Using the data beneath this instruction, retype only the lines from the one that contains "def encodeTau (tau" down to the one that contains "if code / 16384 = tagOf e", both included, exactly as they appear.

######

-- ==== Sys2Proof/Machine/FrontEndOps.lean ====
section
/-! DEFINITION. Event front end: time surface, filters, corners, flow, curd grids and patches (R87 to R116). -/

namespace Sys2Proof.Machine

/-- The value in force for a tick (R37). -/
def Versioned.at_ {α : Type} (v : Versioned α) (tn : Nat) : α := if tn < v.eff then v.prev else v.cur

/-- A new value holds from tick `eff` on. -/
def Versioned.push {α : Type} (v : Versioned α) (a : α) (eff : Nat) : Versioned α := { cur := a, prev := v.cur, eff := eff }

/-! ## Surface time (R91, R92) -/

/-- Surface time of a station instant. -/
def tauOf (s : Int) : Int := s.fdiv 2000

/-- Epoch of a surface time. -/
def epochOf (tau : Int) : Int := tau.fdiv 16384

/-- The tag of an epoch. -/
def tagOf (e : Int) : Nat := (e.fmod 3).toNat + 1

/-- The code of a surface time (R91). -/
def encodeTau (tau : Int) : Nat := tagOf (epochOf tau) * 16384 + (tau.fmod 16384).toNat

/-- The age d of a code relative to a reference time (R92); none: never. -/
def ageOf (ref : Int) (code : Nat) : Option Int :=
  let e := epochOf ref
  let off : Int := (code % 16384 : Nat)
  if code / 16384 = tagOf e then some (ref - (e * 16384 + off))
  else if code / 16384 = tagOf (e + 2) then some (ref - ((e - 1) * 16384 + off))
  else none

namespace Mach

def feWidth (m : Mach) (p : Fin 16) : Nat := m.g (R.ING_GEOM_WIDTH p)
def feHeight (m : Mach) (p : Fin 16) : Nat := m.g (R.ING_GEOM_HEIGHT p)

/-- The byte address of cell i of a port in its die's surface SRAM (R90): bank i >> 18 of FE_BANKS, each of 1 MB. -/
def cellPlace (m : Mach) (p : Fin 16) (i : Nat) : Nat := m.bankOf p (i / 262144) * 0x100000 + i % 262144 * 4

/-- The surface cell of a pixel (R90). -/
def cellOf (m : Mach) (p : Fin 16) (x y : Nat) : Nat :=
  (Tab.get (fun _ => (0 : Word)) (m.fe.get p).surf (m.cellPlace p (y * m.feWidth p + x))).toNat

/-- The cells of a port's surface that are not zero, by ascending index. -/
def cellsUp (m : Mach) (p : Fin 16) : List (Nat × Word) :=
  (List.range 4).flatMap fun b =>
    ((m.fe.get p).surf.filter fun c => c.1 / 0x100000 == m.bankOf p b).map fun c => (b * 262144 + c.1 % 0x100000 / 4, c.2)

/-- The code of a pixel and polarity; 0 outside the frame. -/
def codeAt (m : Mach) (p : Fin 16) (pol : Bool) (x y : Int) : Nat :=
  if 0 ≤ x ∧ 0 ≤ y ∧ x < m.feWidth p ∧ y < m.feHeight p then
    let c := m.cellOf p x.toNat y.toNat
    if pol then c / 65536 else c % 65536
  else 0

/-- A pixel is marked HOT (R91). -/
def isHot (m : Mach) (p : Fin 16) (x y : Nat) : Bool := m.cellOf p x y % 65536 == 1

/-- Store a code of one polarity. -/
def putCode (p : Fin 16) (pol : Bool) (x y code : Nat) (m : Mach) : Mach :=
  let i := m.cellPlace p (y * m.feWidth p + x)
  let c := m.cellOf p x y
  let v := if pol then c % 65536 + code * 65536 else c / 65536 * 65536 + code
  m.onFe p fun f => { f with surf := Tab.set (fun _ => (0 : Word)) f.surf i (BitVec.ofNat 32 v) }

/-- The surface write (R94). -/
def surfWrite (p : Fin 16) (pol : Bool) (x y : Nat) (tau : Int) (m : Mach) : Mach :=
  if m.isHot p x y then m
  else
    match ageOf tau (m.codeAt p pol x y) with
    | some d => if 0 ≤ d then m.putCode p pol x y (encodeTau tau) else m
    | none => m.putCode p pol x y (encodeTau tau)

/-! ## The ager (R93) -/

/-- Clear the codes of epoch E - 2 in a cell. -/
def sweepCell (e : Int) (w : Word) : Word :=
  let t := tagOf (e + 1)
  let lo := w.toNat % 65536
  let hi := w.toNat / 65536
  BitVec.ofNat 32 ((if lo / 16384 = t then 0 else lo) + (if hi / 16384 = t then 0 else hi) * 65536)

/-- The sweep for epoch E begins: it takes effect for every result at once. -/
def startSweep (p : Fin 16) (e : Int) (m : Mach) : Mach :=
  m.onFe p fun f =>
    { f with sweep := e, sweeping := true,
             surf := f.surf.filterMap fun c => let v := sweepCell e c.2; if v = 0 then none else some (c.1, v) }

/-- A sweep whose epoch has begun comes before the next word read. The spec does not say what a step of station time does to
sweeps: an epoch begun again after a backward step gets no second sweep, and epochs that a forward step jumps over get none of
their own (DESIGN CHOICE, log 79). -/
def dueSweep (p : Fin 16) (m : Mach) : Mach :=
  let e := epochOf (tauOf m.time.n)
  let f := m.fe.get p
  if m.on (R.ING_CTRL_EN p) && f.learning.isNone && decide (f.sweep < e) then m.startSweep p e else m

/-! ## Zeroing and the hot list (R95, R97) -/

/-- Apply the hot list: marks in the polarity-0 codes of the listed pixels. -/
def applyHot (p : Fin 16) (m : Mach) : Mach :=
  let base := m.g64 (R.FE_HOT_BASE_LO_A p) (R.FE_HOT_BASE_HI_A p)
  let n := m.g (R.FE_HOT_CNT_HOT_COUNT p)
  forEach (List.range n) (fun k t =>
    let e := leN ((List.range 4).map fun i => Mem.read t.dram (base + 4 * k + i)) 0 4
    let x := bitsN e 11 0
    let y := bitsN e 27 16
    if x < t.feWidth p ∧ y < t.feHeight p then t.putCode p false x y 1 else t) m

/-- Write bytes to DRAM; a line that is written reads without its error again, and leaves the system cache (R450). -/
def dramPut (a : Nat) (b : List Byte) (m : Mach) : Mach :=
  { m.scDrop (fun l => decide (a < 64 * l + 64) && decide (64 * l < a + b.length)) with
           ueLines := m.ueLines.filter fun l => decide (l + 64 ≤ a) || decide (a + b.length ≤ l),
           dram := (b.foldl (fun (s : Nat × Mem) x => (s.1 + 1, Mem.write s.2 s.1 x)) (a, m.dram)).2 }

/-- Read bytes of DRAM. -/
def dramGet (m : Mach) (a n : Nat) : List Byte := (List.range n).map fun i => Mem.read m.dram (a + i)

/-! ## Filters (R96 to R101) -/

/-- R99: refractory. -/
def refrWhey (m : Mach) (p : Fin 16) (x y : Nat) (tau : Int) : Bool :=
  [false, true].any fun pol =>
    match ageOf tau (m.codeAt p pol x y) with
    | some d => decide (d.natAbs < m.g (R.FE_FILT_REFRACT p))
    | none => false

/-- R100: support from a neighbour. -/
def supported (m : Mach) (p : Fin 16) (x y : Nat) (tau : Int) : Bool :=
  ([(-1, -1), (0, -1), (1, -1), (-1, 0), (1, 0), (-1, 1), (0, 1), (1, 1)] : List (Int × Int)).any fun o =>
    [false, true].any fun pol =>
      match ageOf tau (m.codeAt p pol (x + o.1) (y + o.2)) with
      | some d => decide (d.natAbs ≤ m.g (R.FE_FILT_T_SUPPORT p))
      | none => false

/-- The 16×16 cell of a pixel (R101). -/
def cell16 (m : Mach) (p : Fin 16) (x y : Nat) : Nat := y / 16 * ((m.feWidth p + 15) / 16) + x / 16

/-- One event through the flicker filter (R101): whether it is whey, and the cell's new state. -/
def flkStep (en : Bool) (lockMin pmin pmax : Nat) (tau : Int) (pol : Bool) (s : Flk) : Bool × Flk :=
  let s1 := if s.lock ≠ 0 ∧ (s.p + s.p / 8 : Int) < tau - s.o then { s with lock := 0 } else s
  let s2 :=
    if pol then
      let s' :=
        if (pmin / 2 : Int) < tau - s1.l then
          let dt := tau - s1.o
          let t :=
            if (pmin : Int) ≤ dt ∧ dt ≤ pmax then
              { s1 with lock := if (dt - s1.p).natAbs ≤ s1.p / 16 then min (s1.lock + 1) 15 else 1, p := dt.toNat }
            else { s1 with lock := 0 }
          { t with o := tau }
        else s1
      { s' with l := tau }
    else s1
  if !en || decide (s2.lock < lockMin) then (false, s2)
  else
    let ph := (tau - s2.o).fmod s2.p
    let w : Int := s2.p / 8
    (if pol then decide (ph < w) else decide ((ph - (s2.p / 2 : Nat)).natAbs ≤ w), s2)

/-! ## Corners (R103 to R105) -/

/-- The ring of radius 3. -/
def ring16 : List (Int × Int) :=
  [(0, -3), (1, -3), (2, -2), (3, -1), (3, 0), (3, 1), (2, 2), (1, 3), (0, 3), (-1, 3), (-2, 2), (-3, 1), (-3, 0), (-3, -1), (-2, -2), (-1, -3)]

/-- The ring of radius 4. -/
def ring20 : List (Int × Int) :=
  [(0, -4), (1, -4), (2, -3), (3, -2), (4, -1), (4, 0), (4, 1), (3, 2), (2, 3), (1, 4), (0, 4), (-1, 4), (-2, 3), (-3, 2), (-4, 1), (-4, 0),
   (-4, -1), (-3, -2), (-2, -3), (-1, -4)]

######

**Written answer**
def encodeTau (tau : Int) : Nat := tagOf (epochOf tau) * 16384 + (tau.fmod 16384).toNat

/-- The age d of a code relative to a reference time (R92); none: never. -/
def ageOf (ref : Int) (code : Nat) : Option Int :=
  let e := epochOf ref
  let off : Int := (code % 16384 : Nat)
  if code / 16384 = tagOf e then some (ref - (e * 16384 + off))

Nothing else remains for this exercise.